Find A Book

A loose reflection on reading.

As no particularly good child (not necessarily a particularly bad one, either) I was often taken into my parents' arms and made to see the thing in me that had gone wrong. I could smell their soap and feel the warmth of their chests, hear their heartbeats, and the voice telling me what had been bad. It is a feeling that is hard to replicate, that feeling of being safe and being seen and being aware of one's own sin. It stirs a soft place in the soul that, in adulthood, it hard to reach.

When I am very, very lucky, a book reaches in and finds that place again. 

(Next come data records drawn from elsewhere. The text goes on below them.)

-- ==== Sys2Proof/Laws/SteadyStep.lean ====
section
/-! SUPPORT. `exec_steady`: what any command can do to the state, said once. A command keeps every `Inv` that
stands the further updates it makes (`Inv.Allows`). -/

namespace Sys2Proof.Machine

/-- The property stands a change of PRST_N that leaves the port IDLE while it is low. -/
def Inv.PassesPins (I : Inv) : Prop :=
  ∀ s (p : Port), (p.prstLow = true → p.state = .idle) → I.Holds s → I.Holds { s with port := p }

/-- What a command does beyond the primitive updates. -/
def Inv.Allows (I : Inv) : Instr → Prop
  | .coldReset _ _ _ _ => ∀ s strap l, I.Holds s → I.Holds (s.coldReset strap l)
  | .configure _ _ => ∀ s cs, I.Holds s → I.Holds (s.configure cs).1
  | .portReset _ => I.PassesPins
  | .portResetRelease _ => I.PassesPins
  | .admitLoad _ _ => I.TakesClaims
  | .bind _ _ _ _ _ => I.TakesClaims
  | .amend _ _ => I.TakesSwaps
  | .faults _ _ => I.PassesCapture
  | .closeConfirmWindowEnd _ _ => I.PassesCapture
  | .openConfirmWindowEnd _ _ => I.PassesCapture
  | .windowEnd _ _ => I.PassesCapture ∧ I.PassesFigures ∧ I.PassesLines ∧ I.PassesMeter
  | .meter _ _ => I.PassesFigures
  | .save _ _ => I.PassesStore
  | .saveEnd _ _ => I.PassesStore
  | .attention _ _ => I.PassesFlags
  | .dripExpiry _ => I.PassesDrip
  | .patrolTick _ => I.PassesPatrol
  | .hello _ _ _ _ => I.PassesLink
  | .helloSend _ => I.PassesLink
  | .silenceExpiry _ => I.PassesLink
  | .phaseCrossing _ _ _ _ => I.PassesLines ∧ I.PassesMeter
  | .halfCycleTimeout _ _ => I.PassesLines ∧ I.PassesMeter
  | .missedCrossingCheck _ _ => I.PassesLines
  | .goodRunComplete _ _ => I.PassesLines
  | .firstJudgementLimit _ _ => I.PassesLines
  | _ => True

namespace Laws

variable {I : Inv}

theorem done_next {x t : State} (e : x.done = .next t) : x.finish = t := Host.Outcome.next.inj e

theorem done_steady {x t : State} (h : I.Holds x) (e : x.done = .next t) : I.Holds t :=
  done_next e ▸ finish_steady h

theorem expireOrder_steady (kq : I.PassesPort) {s : State} {i : Nat} (h : I.Holds s) :
    I.Holds (s.expireOrder i) := by
  unfold State.expireOrder; split
  · split
    · exact endOrder_steady kq h
    · exact h
  · exact h

theorem port_state_steady (kq : I.PassesPort) {s : State} {p : Port} (h : I.Holds s)
    (hl : p.prstLow = s.port.prstLow)
    (hf : s.port.prstLow = false) : I.Holds { s with port := p } :=
  kq _ _ h ⟨hl, fun q => by simp [hf] at q⟩

theorem readPort_steady (kq : I.PassesPort) {s : State} {c : Bool} (h : I.Holds s) : I.Holds (s.readPort c) := by
  unfold State.readPort
  split
  · exact quiet_steady kq h
  · rename_i hp
    have hf : s.port.prstLow = false := by simpa using hp
    split
    · exact port_state_steady kq h rfl hf
    · exact port_state_steady kq h rfl hf

theorem ignoreTransaction_steady (kq : I.PassesPort) {s : State} {b : Byte} (h : I.Holds s) :
    I.Holds (s.ignoreTransaction b) := by
  unfold State.ignoreTransaction
  split
  · exact quiet_steady kq h
  · split
    · exact h
    · exact raiseFlag_steady (quiet_steady kq h)

theorem frameFailed_steady (kq : I.PassesPort) {s : State} {l : List Byte} (h : I.Holds s) :
    I.Holds (s.frameFailed l) := by
  unfold State.frameFailed; split
  · exact written_steady kq h fun s hs hl => by
      split
      · exact raiseFlag_steady (place_steady kq hs hl)
      · exact hs
  · exact h

theorem unknownKind_steady (kq : I.PassesPort) {s : State} {b : Byte} (h : I.Holds s) :
    I.Holds (s.unknownKind b) :=
  written_steady kq h fun s hs hl => by
    split
    · exact hs
    · exact place_steady kq hs hl

/-- What a command can do: it keeps every `Inv` that allows it. -/
theorem exec_steady {c : Instr} {s t : State} (k : I.Allows c) (kp : portCommand c = true → I.PassesPort)
    (h : I.Holds (s.advance c.time)) (e : exec c s = .next t) : I.Holds t := by
  cases c with
  | coldReset =>
    rw [exec_coldReset] at e
    exact done_steady (k _ _ _ h) e
  | portReset t' =>
    rw [exec_portReset] at e
    exact done_steady (k (s.advance t') { state := .idle, prstLow := true, miso := .nothing } (fun _ => rfl) h) e
  | portResetRelease t' =>
    rw [exec_portResetRelease] at e
    exact done_steady (k (s.advance t') { (s.advance t').port with prstLow := false } (fun q => by cases q) h) e
  | readTransaction =>
    have kq := kp rfl
    rw [exec_readTransaction] at e
    exact done_steady (readPort_steady kq h) e
  | ignoredTransaction =>
    have kq := kp rfl
    rw [exec_ignoredTransaction] at e
    exact done_steady (ignoreTransaction_steady kq h) e
  | badFrame =>
    have kq := kp rfl
    rw [exec_badFrame] at e
    exact done_steady (frameFailed_steady kq h) e
  | overrun =>
    have kq := kp rfl
    rw [exec_overrun] at e
    exact done_steady (written_steady kq h fun _ hs _ => hs) e
  | unknownRequestKind =>
    have kq := kp rfl
    rw [exec_unknownRequestKind] at e
    exact done_steady (unknownKind_steady kq h) e
  | admitLoad =>
    have kq := kp rfl
    rw [exec_admit] at e
    exact done_steady (request_steady kq h (fun _ _ hs => admit_steady k hs) fun _ _ hp =>
      admit_steady (I := prstInv false) (takesClaims_of_owners fun _ _ _ _ q => q) hp) e
  | amend =>
    have kq := kp rfl
    rw [exec_amend] at e
    exact done_steady (request_steady kq h (fun _ _ hs => amend_steady k hs) fun _ _ hp =>
      amend_steady (I := prstInv false) (takesSwaps_of_owners fun _ _ _ _ q => q) hp) e
  | retire =>
    have kq := kp rfl
    rw [exec_retire] at e
    exact done_steady (request_steady kq h (fun _ _ hs => retire_steady hs) fun _ _ hp =>
      retire_steady (I := prstInv false) hp) e
  | lookup =>
    have kq := kp rfl
    rw [exec_lookup] at e
    exact done_steady (request_steady kq h (fun _ _ hs => lookup_steady hs) fun _ _ hp =>
      lookup_steady (I := prstInv false) hp) e
  | list =>
    have kq := kp rfl
    rw [exec_list] at e
    exact done_steady (request_steady kq h (fun _ _ hs => list_steady hs) fun _ _ hp =>
      list_steady (I := prstInv false) hp) e
  | pin =>
    have kq := kp rfl
    rw [exec_pin] at e
    exact done_steady (request_steady kq h (fun _ _ hs => pin_steady hs) fun _ _ hp =>
      pin_steady (I := prstInv false) hp) e
  | aliasAdd =>
    have kq := kp rfl
    rw [exec_aliasAdd] at e
    exact done_steady (request_steady kq h (fun _ _ hs => addAlias_steady hs) fun _ _ hp =>
      addAlias_steady (I := prstInv false) hp) e
  | aliasRemove =>
    have kq := kp rfl
    rw [exec_aliasRemove] at e
    exact done_steady (request_steady kq h (fun _ _ hs => removeAlias_steady hs) fun _ _ hp =>
      removeAlias_steady (I := prstInv false) hp) e
  | powerOn =>
    have kq := kp rfl
    rw [exec_powerOn] at e
    exact done_steady (request_steady kq h (fun _ _ hs => powerOn_steady hs) fun _ _ hp =>
      powerOn_steady (I := prstInv false) hp) e
  | powerOff =>
    have kq := kp rfl
    rw [exec_powerOff] at e
    exact done_steady (request_steady kq h (fun _ _ hs => powerOff_steady hs) fun _ _ hp =>
      powerOff_steady (I := prstInv false) hp) e
  | cycle =>
    have kq := kp rfl
    rw [exec_cycle] at e
    exact done_steady (request_steady kq h (fun _ _ hs => cycle_steady hs) fun _ _ hp =>
      cycle_steady (I := prstInv false) hp) e
  | cancel =>
    have kq := kp rfl
    rw [exec_cancel] at e
    exact done_steady (request_steady kq h (fun _ _ hs => cancel_steady hs) fun _ _ hp =>
      cancel_steady (I := prstInv false) hp) e
  | release =>
    have kq := kp rfl
    rw [exec_release] at e
    exact done_steady (request_steady kq h (fun _ _ hs => release_steady hs) fun _ _ hp =>
      release_steady (I := prstInv false) hp) e
  | beat =>
    have kq := kp rfl
    rw [exec_beat] at e
    exact done_steady (request_steady kq h (fun _ _ hs => takeBeats_steady hs) fun _ _ hp =>
      takeBeats_steady (I := prstInv false) hp) e
  | outlets =>
    have kq := kp rfl
    rw [exec_outlets] at e
    exact done_steady (request_steady kq h (fun _ _ hs => readOutlets_steady hs) fun _ _ hp =>
      readOutlets_steady (I := prstInv false) hp) e
  | revive =>
    have kq := kp rfl
    rw [exec_revive] at e
    exact done_steady (request_steady kq h (fun _ _ hs => revive_steady hs) fun _ _ hp =>
      revive_steady (I := prstInv false) hp) e
  | faults =>
    have kq := kp rfl
    rw [exec_faults] at e
    exact done_steady (request_steady kq h (fun _ _ hs => readFaults_steady k hs) fun _ _ hp =>
      readFaults_steady (I := prstInv false) (fun _ _ _ q => q) hp) e
  | meter =>
    have kq := kp rfl
    rw [exec_meter] at e
    exact done_steady (request_steady kq h (fun _ _ hs => readMeter_steady k hs) fun _ _ hp =>
      readMeter_steady (I := prstInv false) (fun _ _ _ q _ _ => q) hp) e
  | reclaim =>
    have kq := kp rfl
    rw [exec_reclaim] at e
    exact done_steady (request_steady kq h (fun _ _ hs => reclaim_steady hs) fun _ _ hp =>
      reclaim_steady (I := prstInv false) hp) e
  | configure =>
    have kq := kp rfl
    rw [exec_configure] at e
    exact done_steady (request_steady kq h (fun _ _ hs => k _ _ hs) fun _ _ hp => configure_prst hp) e
  | settings =>
    have kq := kp rfl
    rw [exec_settings] at e
    exact done_steady (request_steady kq h (fun _ _ hs => hs) fun _ _ hp => hp) e
  | save =>
    have kq := kp rfl
    rw [exec_save] at e
    exact done_steady (request_steady kq h (fun _ _ hs => save_steady k hs) fun _ _ hp =>
      save_steady (I := prstInv false) (fun _ _ q => q) hp) e
  | saveEnd =>
    rw [exec_saveEnd] at e
    exact done_steady (endSave_steady k h) e
  | attention =>
    have kq := kp rfl
    rw [exec_attention] at e
    exact done_steady (request_steady kq h (fun s _ hs => k s Flags.none hs) fun _ _ hp => hp) e
  | notices =>
    have kq := kp rfl
    rw [exec_notices] at e
    exact done_steady (request_steady kq h (fun _ _ hs => readNotices_steady hs) fun _ _ hp =>
      readNotices_steady (I := prstInv false) hp) e
  | bootGraceExpiry =>
    rw [exec_bootGraceExpiry] at e
    exact done_steady (bootExpiry_steady h) e
  | beatDeadlineExpiry =>
    rw [exec_beatDeadlineExpiry] at e
    exact done_steady (beatExpiry_steady h) e
  | confirmExpiry =>
    rw [exec_confirmExpiry] at e
    exact done_steady (confirmExpiry_steady h) e
  | dripExpiry =>
    rw [exec_dripExpiry] at e
    refine done_steady ?_ e
    split
    · exact drip_steady k h
    · exact h
  | dwellExpiry =>
    rw [exec_dwellExpiry] at e
    refine done_steady ?_ e
    split
    · exact closingStart_steady h
    · exact h
  | orderDeadlineExpiry =>
    have kq := kp rfl
    rw [exec_orderDeadlineExpiry] at e
    exact done_steady (expireOrder_steady kq h) e
  | helloSend =>
    have kq := kp rfl
    rw [exec_helloSend] at e
    exact done_steady (helloSend_steady kq k h) e
  | hello =>
    have kq := kp rfl
    rw [exec_hello] at e
    refine done_steady ?_ e
    split
    · exact takeHello_steady kq k h
    · exact h
  | silenceExpiry =>
    have kq := kp rfl
    rw [exec_silenceExpiry] at e
    exact done_steady (silenceExpiry_steady kq k h) e
  | linkFrameDropped =>
    rw [exec_linkFrameDropped] at e
    exact done_steady h e
  | bind =>
    rw [exec_bind] at e
    exact done_steady (taken_steady h (takeBind_steady k h)) e
  | unbind =>
    rw [exec_unbind] at e
    exact done_steady (taken_steady h (takeUnbind_steady h)) e
  | drop =>
    rw [exec_drop] at e
    exact done_steady (taken_steady h (takeDrop_steady h)) e
  | raise =>
    rw [exec_raise] at e
    exact done_steady (taken_steady h (takeRaise_steady h)) e
  | bound =>
    have kq := kp rfl
    rw [exec_bound] at e
    exact done_steady (taken_steady h (takeAnswer_steady kq h)) e
  | refused =>
    have kq := kp rfl
    rw [exec_refused] at e
    exact done_steady (taken_steady h (takeAnswer_steady kq h)) e
  | unbound =>
    have kq := kp rfl
    rw [exec_unbound] at e
    exact done_steady (taken_steady h (takeAnswer_steady kq h)) e
  | dropped =>
    have kq := kp rfl
    rw [exec_dropped] at e
    exact done_steady (taken_steady h (takeAnswer_steady kq h)) e
  | dropRefused =>
    have kq := kp rfl
    rw [exec_dropRefused] at e
    exact done_steady (taken_steady h (takeAnswer_steady kq h)) e
  | raised =>
    have kq := kp rfl
    rw [exec_raised] at e
    exact done_steady (taken_steady h (takeAnswer_steady kq h)) e
  | raiseFailed =>
    have kq := kp rfl
    rw [exec_raiseFailed] at e
    exact done_steady (taken_steady h (takeAnswer_steady kq h)) e
  | holdDeadlineExpiry =>
    rw [exec_holdDeadlineExpiry] at e
    exact done_steady (holdExpiry_steady h) e
  | closeDrive =>
    rw [exec_closeDrive] at e
    exact done_steady (closeDrive_steady h) e
  | closeConfirmed =>
    rw [exec_closeConfirmed] at e
    exact done_steady (closeSensed_steady h) e
  | closeConfirmWindowEnd =>
    rw [exec_closeConfirmWindowEnd] at e
    exact done_steady (closeWindowEnd_steady k h) e
  | openDrive =>
    rw [exec_openDrive] at e
    exact done_steady (openDrive_steady h) e
  | openConfirmed =>
    rw [exec_openConfirmed] at e
    exact done_steady (openSensed_steady h) e
  | openConfirmWindowEnd =>
    rw [exec_openConfirmWindowEnd] at e
    exact done_steady (openWindowEnd_steady k h) e
  | sensedPositionChange =>
    rw [exec_sensedPositionChange] at e
    exact done_steady (sense_steady h) e
  | patrolTick =>
    rw [exec_patrolTick] at e
    exact done_steady (patrolAdvance_steady k h) e
  | windowEnd =>
    rw [exec_windowEnd] at e
    exact done_steady (windowEnd_steady k.1 k.2.1 k.2.2.1 k.2.2.2 h) e
  | spacingExpiry =>
    rw [exec_spacingExpiry] at e
    exact done_steady (spacingExpiry_steady h) e
  | externalShedAssert =>
    rw [exec_externalShedAssert] at e
    exact done_steady (extAssert_steady h) e
  | externalShedDeassert =>
    rw [exec_externalShedDeassert] at e
    exact done_steady (extDeassert_steady h) e
  | phaseCrossing =>
    rw [exec_phaseCrossing] at e
    exact done_steady (crossing_steady k.1 k.2 h) e
  | halfCycleTimeout =>
    rw [exec_halfCycleTimeout] at e
    exact done_steady (halfTimeout_steady k.1 k.2 h) e
  | missedCrossingCheck =>
    rw [exec_missedCrossingCheck] at e
    exact done_steady (missedCheck_steady k h) e
  | goodRunComplete =>
    rw [exec_goodRunComplete] at e
    exact done_steady (goodRunComplete_steady k h) e
  | firstJudgementLimit =>
    rw [exec_firstJudgementLimit] at e
    exact done_steady (firstLimit_steady k h) e
  | linkFrameSent t' =>
    rw [exec_linkFrameSent] at e
    exact done_steady (link_steady (l := { (s.advance t').link with tx := (s.advance t').link.tx.drop 1 }) h
      ⟨rfl, rfl, rfl, rfl, rfl⟩) e

end Laws

end Sys2Proof.Machine
end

This week, it was Gilead by Marilynne Robinson, a book in which failure and success, righteousness and sin, are measured over the span of a life and in the questions posed by people much more difficult to negotiate than they appear (and, in this way, the characters are much like real people). 

Other times, I'll re-read Anne of Green Gables, The Secret Garden, or Heidi, and I'm falling in love with flowers I can't name, hearing wind through the fur trees (there are no fur trees in my hometown), listening for the chirping of robins. I am falling in love with a thing I do not know, and when I hear real fur trees, I have already learned to love them. 

This also happens with Jesus - I love that man who is God, who loved children and hated injustice, and when I meet Him I will have already learned to love him.

And when life is hard, I sometimes feel the cold metal of a fictional gun held in the hand of a fictional man who is holding it to his own head, and I am asking "what do I do with this?" Sometimes things can be solved with a few punches delivered in the pages, documenting a past that does not belong to me. When I am lucky, I am made whole again. 

It's no rare thing for me to find a book. When I am lucky, I am also found in it.